▸ **ACTION ITEM**
Among the entries below, take the line with "f b s).dnPhase = s.dnPhase := rfl" and the line with "s.upHold⟩] := rfl", and output them and every line between them exactly, with nothing else.
┌─ MATERIAL SUPPLIED
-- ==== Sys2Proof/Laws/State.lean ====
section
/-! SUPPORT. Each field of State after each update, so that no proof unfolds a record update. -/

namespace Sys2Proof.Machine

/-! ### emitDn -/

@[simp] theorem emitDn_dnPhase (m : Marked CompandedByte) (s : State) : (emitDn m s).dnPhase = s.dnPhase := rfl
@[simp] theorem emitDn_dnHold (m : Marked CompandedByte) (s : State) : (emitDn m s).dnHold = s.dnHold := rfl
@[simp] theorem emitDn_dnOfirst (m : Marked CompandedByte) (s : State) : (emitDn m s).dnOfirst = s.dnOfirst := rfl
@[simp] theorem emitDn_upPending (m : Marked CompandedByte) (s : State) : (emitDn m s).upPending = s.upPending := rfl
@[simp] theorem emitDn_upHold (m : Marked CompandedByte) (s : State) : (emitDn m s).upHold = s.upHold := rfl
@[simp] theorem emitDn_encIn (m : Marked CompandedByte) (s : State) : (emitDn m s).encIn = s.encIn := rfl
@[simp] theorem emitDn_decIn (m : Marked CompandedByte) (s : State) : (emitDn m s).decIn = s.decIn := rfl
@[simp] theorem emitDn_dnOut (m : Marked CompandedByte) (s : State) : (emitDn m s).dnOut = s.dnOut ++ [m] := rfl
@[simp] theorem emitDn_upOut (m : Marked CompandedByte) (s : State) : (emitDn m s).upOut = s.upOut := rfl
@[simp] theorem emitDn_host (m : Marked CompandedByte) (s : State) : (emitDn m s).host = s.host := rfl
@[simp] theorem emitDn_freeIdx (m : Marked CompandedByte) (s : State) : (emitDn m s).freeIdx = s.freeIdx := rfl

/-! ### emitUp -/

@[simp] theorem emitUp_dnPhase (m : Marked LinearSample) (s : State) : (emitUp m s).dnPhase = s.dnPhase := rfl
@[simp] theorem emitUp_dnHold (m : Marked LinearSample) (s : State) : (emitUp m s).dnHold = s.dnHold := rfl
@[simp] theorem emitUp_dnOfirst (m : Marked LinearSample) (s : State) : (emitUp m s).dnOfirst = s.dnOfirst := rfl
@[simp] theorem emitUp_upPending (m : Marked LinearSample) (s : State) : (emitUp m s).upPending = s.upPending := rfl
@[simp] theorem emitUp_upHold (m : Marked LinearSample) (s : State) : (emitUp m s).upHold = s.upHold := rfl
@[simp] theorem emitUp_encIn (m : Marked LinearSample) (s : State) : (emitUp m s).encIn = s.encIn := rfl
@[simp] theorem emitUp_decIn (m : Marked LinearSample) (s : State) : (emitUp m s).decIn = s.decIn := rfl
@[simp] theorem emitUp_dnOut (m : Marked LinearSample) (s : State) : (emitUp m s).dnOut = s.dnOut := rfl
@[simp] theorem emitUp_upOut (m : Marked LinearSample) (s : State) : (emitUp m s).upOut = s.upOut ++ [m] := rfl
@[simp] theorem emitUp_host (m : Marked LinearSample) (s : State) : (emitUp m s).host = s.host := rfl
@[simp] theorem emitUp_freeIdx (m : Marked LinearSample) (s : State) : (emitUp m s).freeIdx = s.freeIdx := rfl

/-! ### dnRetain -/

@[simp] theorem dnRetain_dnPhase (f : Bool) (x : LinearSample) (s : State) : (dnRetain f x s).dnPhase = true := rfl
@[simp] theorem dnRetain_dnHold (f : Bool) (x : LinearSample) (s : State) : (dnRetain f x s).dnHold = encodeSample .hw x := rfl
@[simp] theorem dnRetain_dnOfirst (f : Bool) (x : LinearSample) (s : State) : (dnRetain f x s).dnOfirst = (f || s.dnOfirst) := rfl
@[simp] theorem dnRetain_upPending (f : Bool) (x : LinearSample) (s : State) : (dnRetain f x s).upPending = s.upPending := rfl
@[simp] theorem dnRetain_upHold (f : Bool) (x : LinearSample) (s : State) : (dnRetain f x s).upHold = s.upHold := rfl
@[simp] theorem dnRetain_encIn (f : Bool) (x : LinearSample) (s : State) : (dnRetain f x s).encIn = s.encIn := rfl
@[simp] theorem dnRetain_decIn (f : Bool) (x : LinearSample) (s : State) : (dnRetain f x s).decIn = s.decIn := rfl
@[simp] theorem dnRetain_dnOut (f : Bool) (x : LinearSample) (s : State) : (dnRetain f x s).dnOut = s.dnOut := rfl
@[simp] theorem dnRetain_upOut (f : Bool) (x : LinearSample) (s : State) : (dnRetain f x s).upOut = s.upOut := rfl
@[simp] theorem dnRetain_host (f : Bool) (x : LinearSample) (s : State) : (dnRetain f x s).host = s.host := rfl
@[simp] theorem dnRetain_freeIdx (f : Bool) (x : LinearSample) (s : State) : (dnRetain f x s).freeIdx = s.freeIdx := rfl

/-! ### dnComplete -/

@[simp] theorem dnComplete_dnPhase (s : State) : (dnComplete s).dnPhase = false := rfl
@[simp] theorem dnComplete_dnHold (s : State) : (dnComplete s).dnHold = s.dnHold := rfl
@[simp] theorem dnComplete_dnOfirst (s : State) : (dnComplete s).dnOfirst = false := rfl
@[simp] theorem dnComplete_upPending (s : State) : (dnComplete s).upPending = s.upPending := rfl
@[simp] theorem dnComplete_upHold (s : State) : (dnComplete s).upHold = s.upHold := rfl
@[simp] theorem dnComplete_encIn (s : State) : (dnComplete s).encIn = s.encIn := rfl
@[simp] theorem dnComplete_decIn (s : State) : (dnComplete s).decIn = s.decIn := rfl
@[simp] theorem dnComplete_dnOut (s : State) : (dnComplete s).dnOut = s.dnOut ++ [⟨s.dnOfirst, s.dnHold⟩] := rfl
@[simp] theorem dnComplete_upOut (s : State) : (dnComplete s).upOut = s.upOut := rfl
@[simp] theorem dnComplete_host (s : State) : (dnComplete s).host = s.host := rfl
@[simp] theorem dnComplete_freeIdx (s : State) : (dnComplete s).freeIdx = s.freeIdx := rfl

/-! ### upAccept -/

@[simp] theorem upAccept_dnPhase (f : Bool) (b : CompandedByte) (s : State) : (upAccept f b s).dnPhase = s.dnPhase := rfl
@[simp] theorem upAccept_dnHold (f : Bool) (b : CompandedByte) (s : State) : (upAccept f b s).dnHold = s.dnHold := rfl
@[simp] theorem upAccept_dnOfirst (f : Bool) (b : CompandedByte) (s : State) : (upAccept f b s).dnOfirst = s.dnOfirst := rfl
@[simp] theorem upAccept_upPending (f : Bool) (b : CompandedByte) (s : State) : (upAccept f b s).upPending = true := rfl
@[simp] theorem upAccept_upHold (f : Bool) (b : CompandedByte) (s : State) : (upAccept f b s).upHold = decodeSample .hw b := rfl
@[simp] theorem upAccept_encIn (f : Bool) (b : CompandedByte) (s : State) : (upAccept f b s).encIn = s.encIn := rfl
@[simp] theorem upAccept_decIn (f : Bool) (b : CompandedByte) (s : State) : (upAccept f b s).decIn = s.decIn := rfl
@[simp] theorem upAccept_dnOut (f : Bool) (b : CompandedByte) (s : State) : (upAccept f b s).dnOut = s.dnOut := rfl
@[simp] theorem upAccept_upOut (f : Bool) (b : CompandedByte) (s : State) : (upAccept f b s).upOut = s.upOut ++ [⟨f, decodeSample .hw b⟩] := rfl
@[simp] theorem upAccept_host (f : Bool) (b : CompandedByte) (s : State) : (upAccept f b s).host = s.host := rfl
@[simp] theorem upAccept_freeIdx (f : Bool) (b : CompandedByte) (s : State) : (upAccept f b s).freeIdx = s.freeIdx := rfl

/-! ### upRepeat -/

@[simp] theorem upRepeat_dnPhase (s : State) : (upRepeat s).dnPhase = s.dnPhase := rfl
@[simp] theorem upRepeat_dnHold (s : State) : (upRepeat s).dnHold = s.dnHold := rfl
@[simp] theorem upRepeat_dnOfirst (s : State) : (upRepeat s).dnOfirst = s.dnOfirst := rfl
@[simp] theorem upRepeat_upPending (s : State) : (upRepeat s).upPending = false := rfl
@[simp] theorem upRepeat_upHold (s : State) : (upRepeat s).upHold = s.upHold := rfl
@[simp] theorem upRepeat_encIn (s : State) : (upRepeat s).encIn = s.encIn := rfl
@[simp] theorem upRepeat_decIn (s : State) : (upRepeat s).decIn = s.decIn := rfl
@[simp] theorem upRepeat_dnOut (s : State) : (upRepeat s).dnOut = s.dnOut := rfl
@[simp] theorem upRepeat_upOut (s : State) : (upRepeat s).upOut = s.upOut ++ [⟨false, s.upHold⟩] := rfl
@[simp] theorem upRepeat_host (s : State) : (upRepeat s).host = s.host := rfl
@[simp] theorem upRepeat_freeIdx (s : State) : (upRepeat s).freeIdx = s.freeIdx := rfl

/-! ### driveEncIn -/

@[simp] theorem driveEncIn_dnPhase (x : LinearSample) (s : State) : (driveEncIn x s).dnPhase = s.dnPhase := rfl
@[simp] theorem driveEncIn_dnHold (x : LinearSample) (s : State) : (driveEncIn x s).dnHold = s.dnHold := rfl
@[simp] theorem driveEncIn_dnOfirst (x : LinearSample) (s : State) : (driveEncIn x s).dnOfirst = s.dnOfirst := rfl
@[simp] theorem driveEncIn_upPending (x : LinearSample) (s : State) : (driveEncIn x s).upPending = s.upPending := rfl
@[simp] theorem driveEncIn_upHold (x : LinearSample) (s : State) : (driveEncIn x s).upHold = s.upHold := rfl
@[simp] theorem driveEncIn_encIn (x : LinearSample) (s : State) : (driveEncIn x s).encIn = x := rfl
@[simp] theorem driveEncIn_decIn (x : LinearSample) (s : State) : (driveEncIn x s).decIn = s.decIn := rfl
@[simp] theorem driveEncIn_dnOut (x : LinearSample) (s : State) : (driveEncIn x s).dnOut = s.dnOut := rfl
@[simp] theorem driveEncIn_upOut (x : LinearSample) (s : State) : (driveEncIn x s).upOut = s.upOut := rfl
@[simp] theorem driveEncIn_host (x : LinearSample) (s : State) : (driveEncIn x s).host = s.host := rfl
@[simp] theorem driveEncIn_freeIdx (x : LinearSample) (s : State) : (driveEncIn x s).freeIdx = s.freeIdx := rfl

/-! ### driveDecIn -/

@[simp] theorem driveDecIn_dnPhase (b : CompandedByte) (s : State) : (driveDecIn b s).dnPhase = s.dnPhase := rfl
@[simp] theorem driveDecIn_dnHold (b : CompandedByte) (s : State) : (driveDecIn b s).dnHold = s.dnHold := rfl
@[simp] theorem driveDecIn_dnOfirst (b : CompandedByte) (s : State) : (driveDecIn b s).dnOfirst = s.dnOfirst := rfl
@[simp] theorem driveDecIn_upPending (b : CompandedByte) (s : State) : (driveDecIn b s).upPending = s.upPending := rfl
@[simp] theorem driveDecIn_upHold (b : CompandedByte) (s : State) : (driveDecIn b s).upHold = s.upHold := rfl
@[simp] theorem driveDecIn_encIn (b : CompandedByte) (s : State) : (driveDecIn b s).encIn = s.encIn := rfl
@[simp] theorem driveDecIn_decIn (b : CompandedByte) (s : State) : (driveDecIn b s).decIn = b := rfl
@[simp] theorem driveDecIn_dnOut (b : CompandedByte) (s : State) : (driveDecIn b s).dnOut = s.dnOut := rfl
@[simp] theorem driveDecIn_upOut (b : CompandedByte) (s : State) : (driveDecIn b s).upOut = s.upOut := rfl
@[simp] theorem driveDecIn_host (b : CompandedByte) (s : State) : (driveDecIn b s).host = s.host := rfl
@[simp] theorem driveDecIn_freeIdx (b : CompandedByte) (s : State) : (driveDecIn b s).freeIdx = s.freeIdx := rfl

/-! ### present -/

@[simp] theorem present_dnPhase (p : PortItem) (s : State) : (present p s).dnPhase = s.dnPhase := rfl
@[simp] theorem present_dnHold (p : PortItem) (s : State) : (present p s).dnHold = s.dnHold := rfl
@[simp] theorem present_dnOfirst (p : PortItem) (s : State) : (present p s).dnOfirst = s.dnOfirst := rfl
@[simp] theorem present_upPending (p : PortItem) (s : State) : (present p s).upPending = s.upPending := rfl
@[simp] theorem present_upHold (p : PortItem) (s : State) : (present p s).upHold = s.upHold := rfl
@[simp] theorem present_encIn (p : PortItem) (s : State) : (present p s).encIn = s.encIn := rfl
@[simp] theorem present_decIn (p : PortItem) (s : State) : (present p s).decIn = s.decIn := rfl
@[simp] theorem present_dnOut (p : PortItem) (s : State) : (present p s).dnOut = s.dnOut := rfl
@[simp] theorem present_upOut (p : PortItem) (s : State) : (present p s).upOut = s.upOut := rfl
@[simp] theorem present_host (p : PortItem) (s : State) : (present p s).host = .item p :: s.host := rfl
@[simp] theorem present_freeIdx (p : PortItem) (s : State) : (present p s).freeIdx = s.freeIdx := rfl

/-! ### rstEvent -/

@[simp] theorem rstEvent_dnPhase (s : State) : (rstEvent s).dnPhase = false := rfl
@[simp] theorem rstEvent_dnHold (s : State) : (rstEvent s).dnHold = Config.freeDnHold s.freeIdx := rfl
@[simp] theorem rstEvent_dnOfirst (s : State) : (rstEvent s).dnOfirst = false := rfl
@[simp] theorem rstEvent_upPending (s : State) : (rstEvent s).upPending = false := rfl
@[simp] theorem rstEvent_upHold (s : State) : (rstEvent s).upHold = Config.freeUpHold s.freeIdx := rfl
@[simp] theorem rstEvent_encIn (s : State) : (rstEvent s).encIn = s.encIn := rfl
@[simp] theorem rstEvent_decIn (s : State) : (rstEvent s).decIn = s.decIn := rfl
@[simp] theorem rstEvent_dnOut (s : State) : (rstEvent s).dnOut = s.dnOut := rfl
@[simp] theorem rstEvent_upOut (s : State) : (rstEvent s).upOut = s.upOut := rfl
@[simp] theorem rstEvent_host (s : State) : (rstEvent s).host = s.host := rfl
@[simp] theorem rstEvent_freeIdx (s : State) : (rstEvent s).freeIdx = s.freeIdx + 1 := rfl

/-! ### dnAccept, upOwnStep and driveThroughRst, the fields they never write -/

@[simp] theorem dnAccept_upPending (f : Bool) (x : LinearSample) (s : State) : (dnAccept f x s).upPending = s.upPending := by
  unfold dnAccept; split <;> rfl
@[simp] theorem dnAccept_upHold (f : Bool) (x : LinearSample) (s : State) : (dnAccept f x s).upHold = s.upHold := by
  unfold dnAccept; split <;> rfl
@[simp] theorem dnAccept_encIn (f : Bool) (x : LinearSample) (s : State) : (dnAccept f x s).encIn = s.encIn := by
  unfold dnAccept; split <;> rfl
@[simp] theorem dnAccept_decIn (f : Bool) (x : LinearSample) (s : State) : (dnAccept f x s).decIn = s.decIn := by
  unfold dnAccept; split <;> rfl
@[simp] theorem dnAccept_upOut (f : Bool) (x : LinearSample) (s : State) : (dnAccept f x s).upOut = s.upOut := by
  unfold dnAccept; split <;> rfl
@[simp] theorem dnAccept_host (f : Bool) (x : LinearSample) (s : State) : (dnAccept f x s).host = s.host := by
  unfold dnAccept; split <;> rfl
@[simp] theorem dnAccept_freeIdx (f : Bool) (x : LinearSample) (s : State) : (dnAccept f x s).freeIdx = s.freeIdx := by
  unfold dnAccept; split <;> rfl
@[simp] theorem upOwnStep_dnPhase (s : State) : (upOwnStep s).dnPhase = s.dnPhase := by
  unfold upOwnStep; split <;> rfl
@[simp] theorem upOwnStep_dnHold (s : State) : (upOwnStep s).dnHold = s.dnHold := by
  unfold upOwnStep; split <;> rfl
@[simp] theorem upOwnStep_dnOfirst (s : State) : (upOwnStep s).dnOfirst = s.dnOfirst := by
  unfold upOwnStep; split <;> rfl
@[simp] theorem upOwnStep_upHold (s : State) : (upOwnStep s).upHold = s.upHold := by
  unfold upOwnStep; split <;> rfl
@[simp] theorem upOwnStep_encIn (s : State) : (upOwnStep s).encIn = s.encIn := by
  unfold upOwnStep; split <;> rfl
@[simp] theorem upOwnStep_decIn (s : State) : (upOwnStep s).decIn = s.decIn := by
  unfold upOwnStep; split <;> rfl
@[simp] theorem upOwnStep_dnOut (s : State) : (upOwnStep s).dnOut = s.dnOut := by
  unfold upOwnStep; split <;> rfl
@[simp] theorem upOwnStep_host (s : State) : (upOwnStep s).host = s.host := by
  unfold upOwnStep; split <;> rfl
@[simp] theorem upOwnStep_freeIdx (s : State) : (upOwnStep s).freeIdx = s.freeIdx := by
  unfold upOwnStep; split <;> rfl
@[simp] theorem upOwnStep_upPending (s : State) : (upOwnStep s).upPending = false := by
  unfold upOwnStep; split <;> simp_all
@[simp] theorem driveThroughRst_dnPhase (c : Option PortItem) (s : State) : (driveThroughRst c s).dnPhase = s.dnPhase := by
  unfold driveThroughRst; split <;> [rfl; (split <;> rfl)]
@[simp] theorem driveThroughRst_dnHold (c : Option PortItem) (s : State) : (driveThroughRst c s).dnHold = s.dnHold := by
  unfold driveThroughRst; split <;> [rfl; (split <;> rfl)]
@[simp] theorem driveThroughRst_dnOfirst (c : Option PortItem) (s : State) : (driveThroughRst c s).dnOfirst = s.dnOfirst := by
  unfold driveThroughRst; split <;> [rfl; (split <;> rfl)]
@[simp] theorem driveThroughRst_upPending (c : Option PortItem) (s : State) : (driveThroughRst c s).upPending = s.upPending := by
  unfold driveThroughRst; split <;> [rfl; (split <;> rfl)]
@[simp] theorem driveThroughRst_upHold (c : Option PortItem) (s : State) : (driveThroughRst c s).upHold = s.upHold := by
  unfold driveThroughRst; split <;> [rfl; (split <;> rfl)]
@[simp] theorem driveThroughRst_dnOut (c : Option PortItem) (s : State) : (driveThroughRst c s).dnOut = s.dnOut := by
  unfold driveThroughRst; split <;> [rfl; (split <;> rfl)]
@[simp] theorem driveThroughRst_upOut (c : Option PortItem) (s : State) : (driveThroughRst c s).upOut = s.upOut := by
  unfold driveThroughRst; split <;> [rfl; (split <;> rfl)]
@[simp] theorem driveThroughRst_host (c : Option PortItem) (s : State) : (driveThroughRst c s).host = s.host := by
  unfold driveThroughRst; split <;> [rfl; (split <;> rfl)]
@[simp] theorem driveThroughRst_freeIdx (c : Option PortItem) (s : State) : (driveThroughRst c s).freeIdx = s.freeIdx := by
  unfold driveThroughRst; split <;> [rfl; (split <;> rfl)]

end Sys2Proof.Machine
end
└─
┌─ MATERIAL SUPPLIED
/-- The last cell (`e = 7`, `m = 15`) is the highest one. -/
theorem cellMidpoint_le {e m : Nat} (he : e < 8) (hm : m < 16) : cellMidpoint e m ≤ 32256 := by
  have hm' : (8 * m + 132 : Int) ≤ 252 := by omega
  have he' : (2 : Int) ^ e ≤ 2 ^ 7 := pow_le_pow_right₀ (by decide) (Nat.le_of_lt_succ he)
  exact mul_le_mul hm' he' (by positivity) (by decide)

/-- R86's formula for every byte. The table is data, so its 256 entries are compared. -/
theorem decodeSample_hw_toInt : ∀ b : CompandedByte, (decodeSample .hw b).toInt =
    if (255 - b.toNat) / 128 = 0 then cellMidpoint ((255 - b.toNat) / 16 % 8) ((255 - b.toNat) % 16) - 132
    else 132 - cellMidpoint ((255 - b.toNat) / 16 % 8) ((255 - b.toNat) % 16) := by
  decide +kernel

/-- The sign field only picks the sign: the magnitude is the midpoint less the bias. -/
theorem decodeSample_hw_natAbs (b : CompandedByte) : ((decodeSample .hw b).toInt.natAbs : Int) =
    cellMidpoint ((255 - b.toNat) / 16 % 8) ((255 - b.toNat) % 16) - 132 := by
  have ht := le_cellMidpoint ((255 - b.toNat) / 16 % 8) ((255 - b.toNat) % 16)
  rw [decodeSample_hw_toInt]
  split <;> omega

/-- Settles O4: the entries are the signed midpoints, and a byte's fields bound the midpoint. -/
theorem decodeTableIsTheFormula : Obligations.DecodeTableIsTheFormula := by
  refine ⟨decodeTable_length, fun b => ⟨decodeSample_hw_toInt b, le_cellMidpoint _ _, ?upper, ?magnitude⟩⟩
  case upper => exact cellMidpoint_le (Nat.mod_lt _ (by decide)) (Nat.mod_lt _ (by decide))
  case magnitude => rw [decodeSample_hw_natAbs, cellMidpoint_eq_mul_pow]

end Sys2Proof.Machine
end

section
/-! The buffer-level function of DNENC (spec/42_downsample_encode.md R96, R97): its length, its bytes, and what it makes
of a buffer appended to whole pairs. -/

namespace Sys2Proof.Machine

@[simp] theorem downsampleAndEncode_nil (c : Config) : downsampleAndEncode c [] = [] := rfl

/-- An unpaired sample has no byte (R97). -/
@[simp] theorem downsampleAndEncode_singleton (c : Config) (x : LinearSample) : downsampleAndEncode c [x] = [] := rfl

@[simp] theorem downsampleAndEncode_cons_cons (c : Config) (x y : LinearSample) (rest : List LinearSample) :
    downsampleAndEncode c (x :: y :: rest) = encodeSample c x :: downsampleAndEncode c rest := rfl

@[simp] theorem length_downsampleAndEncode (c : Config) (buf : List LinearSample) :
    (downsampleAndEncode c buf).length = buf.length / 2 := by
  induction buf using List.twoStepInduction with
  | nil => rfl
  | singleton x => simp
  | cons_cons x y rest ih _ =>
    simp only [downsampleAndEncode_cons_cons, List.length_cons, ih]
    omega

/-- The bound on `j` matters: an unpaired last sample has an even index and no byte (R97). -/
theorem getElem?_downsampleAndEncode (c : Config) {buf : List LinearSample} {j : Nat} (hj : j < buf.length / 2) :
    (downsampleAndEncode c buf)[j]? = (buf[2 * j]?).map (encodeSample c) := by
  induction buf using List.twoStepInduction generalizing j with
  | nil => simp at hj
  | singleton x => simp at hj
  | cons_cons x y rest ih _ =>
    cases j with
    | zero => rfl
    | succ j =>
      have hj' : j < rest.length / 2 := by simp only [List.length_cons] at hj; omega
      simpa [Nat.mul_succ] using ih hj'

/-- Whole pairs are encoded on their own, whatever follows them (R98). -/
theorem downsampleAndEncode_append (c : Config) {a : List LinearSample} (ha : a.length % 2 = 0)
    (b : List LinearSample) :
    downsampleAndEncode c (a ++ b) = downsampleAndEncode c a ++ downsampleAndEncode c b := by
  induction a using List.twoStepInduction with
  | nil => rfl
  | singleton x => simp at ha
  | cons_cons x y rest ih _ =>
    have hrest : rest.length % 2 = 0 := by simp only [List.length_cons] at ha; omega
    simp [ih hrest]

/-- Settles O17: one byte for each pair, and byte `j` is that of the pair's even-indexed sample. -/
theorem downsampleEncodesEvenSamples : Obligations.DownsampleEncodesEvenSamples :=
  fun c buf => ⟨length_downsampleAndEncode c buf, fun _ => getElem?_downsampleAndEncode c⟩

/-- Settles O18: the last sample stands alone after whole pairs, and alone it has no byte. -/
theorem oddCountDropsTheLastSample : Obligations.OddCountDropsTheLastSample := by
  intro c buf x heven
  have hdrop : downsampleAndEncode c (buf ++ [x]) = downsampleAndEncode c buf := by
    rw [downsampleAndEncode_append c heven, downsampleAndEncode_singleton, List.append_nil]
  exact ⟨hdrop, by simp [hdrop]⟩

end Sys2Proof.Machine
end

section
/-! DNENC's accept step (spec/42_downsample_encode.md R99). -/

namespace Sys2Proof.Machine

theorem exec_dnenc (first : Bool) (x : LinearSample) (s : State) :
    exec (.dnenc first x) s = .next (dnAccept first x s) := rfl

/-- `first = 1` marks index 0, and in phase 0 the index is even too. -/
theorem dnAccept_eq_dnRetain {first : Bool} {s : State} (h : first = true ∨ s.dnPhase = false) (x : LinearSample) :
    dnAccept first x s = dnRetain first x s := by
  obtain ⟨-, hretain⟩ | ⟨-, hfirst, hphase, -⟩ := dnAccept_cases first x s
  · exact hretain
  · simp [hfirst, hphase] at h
└─
▸ **EXERCISE RESULT**
@[simp] theorem upAccept_dnPhase (f : Bool) (b : CompandedByte) (s : State) : (upAccept f b s).dnPhase = s.dnPhase := rfl
@[simp] theorem upAccept_dnHold (f : Bool) (b : CompandedByte) (s : State) : (upAccept f b s).dnHold = s.dnHold := rfl
@[simp] theorem upAccept_dnOfirst (f : Bool) (b : CompandedByte) (s : State) : (upAccept f b s).dnOfirst = s.dnOfirst := rfl
@[simp] theorem upAccept_upPending (f : Bool) (b : CompandedByte) (s : State) : (upAccept f b s).upPending = true := rfl
@[simp] theorem upAccept_upHold (f : Bool) (b : CompandedByte) (s : State) : (upAccept f b s).upHold = decodeSample .hw b := rfl
@[simp] theorem upAccept_encIn (f : Bool) (b : CompandedByte) (s : State) : (upAccept f b s).encIn = s.encIn := rfl
@[simp] theorem upAccept_decIn (f : Bool) (b : CompandedByte) (s : State) : (upAccept f b s).decIn = s.decIn := rfl
@[simp] theorem upAccept_dnOut (f : Bool) (b : CompandedByte) (s : State) : (upAccept f b s).dnOut = s.dnOut := rfl
@[simp] theorem upAccept_upOut (f : Bool) (b : CompandedByte) (s : State) : (upAccept f b s).upOut = s.upOut ++ [⟨f, decodeSample .hw b⟩] := rfl
@[simp] theorem upAccept_host (f : Bool) (b : CompandedByte) (s : State) : (upAccept f b s).host = s.host := rfl
@[simp] theorem upAccept_freeIdx (f : Bool) (b : CompandedByte) (s : State) : (upAccept f b s).freeIdx = s.freeIdx := rfl

/-! ### upRepeat -/

@[simp] theorem upRepeat_dnPhase (s : State) : (upRepeat s).dnPhase = s.dnPhase := rfl
@[simp] theorem upRepeat_dnHold (s : State) : (upRepeat s).dnHold = s.dnHold := rfl
@[simp] theorem upRepeat_dnOfirst (s : State) : (upRepeat s).dnOfirst = s.dnOfirst := rfl
@[simp] theorem upRepeat_upPending (s : State) : (upRepeat s).upPending = false := rfl
@[simp] theorem upRepeat_upHold (s : State) : (upRepeat s).upHold = s.upHold := rfl
@[simp] theorem upRepeat_encIn (s : State) : (upRepeat s).encIn = s.encIn := rfl
@[simp] theorem upRepeat_decIn (s : State) : (upRepeat s).decIn = s.decIn := rfl
@[simp] theorem upRepeat_dnOut (s : State) : (upRepeat s).dnOut = s.dnOut := rfl
@[simp] theorem upRepeat_upOut (s : State) : (upRepeat s).upOut = s.upOut ++ [⟨false, s.upHold⟩] := rfl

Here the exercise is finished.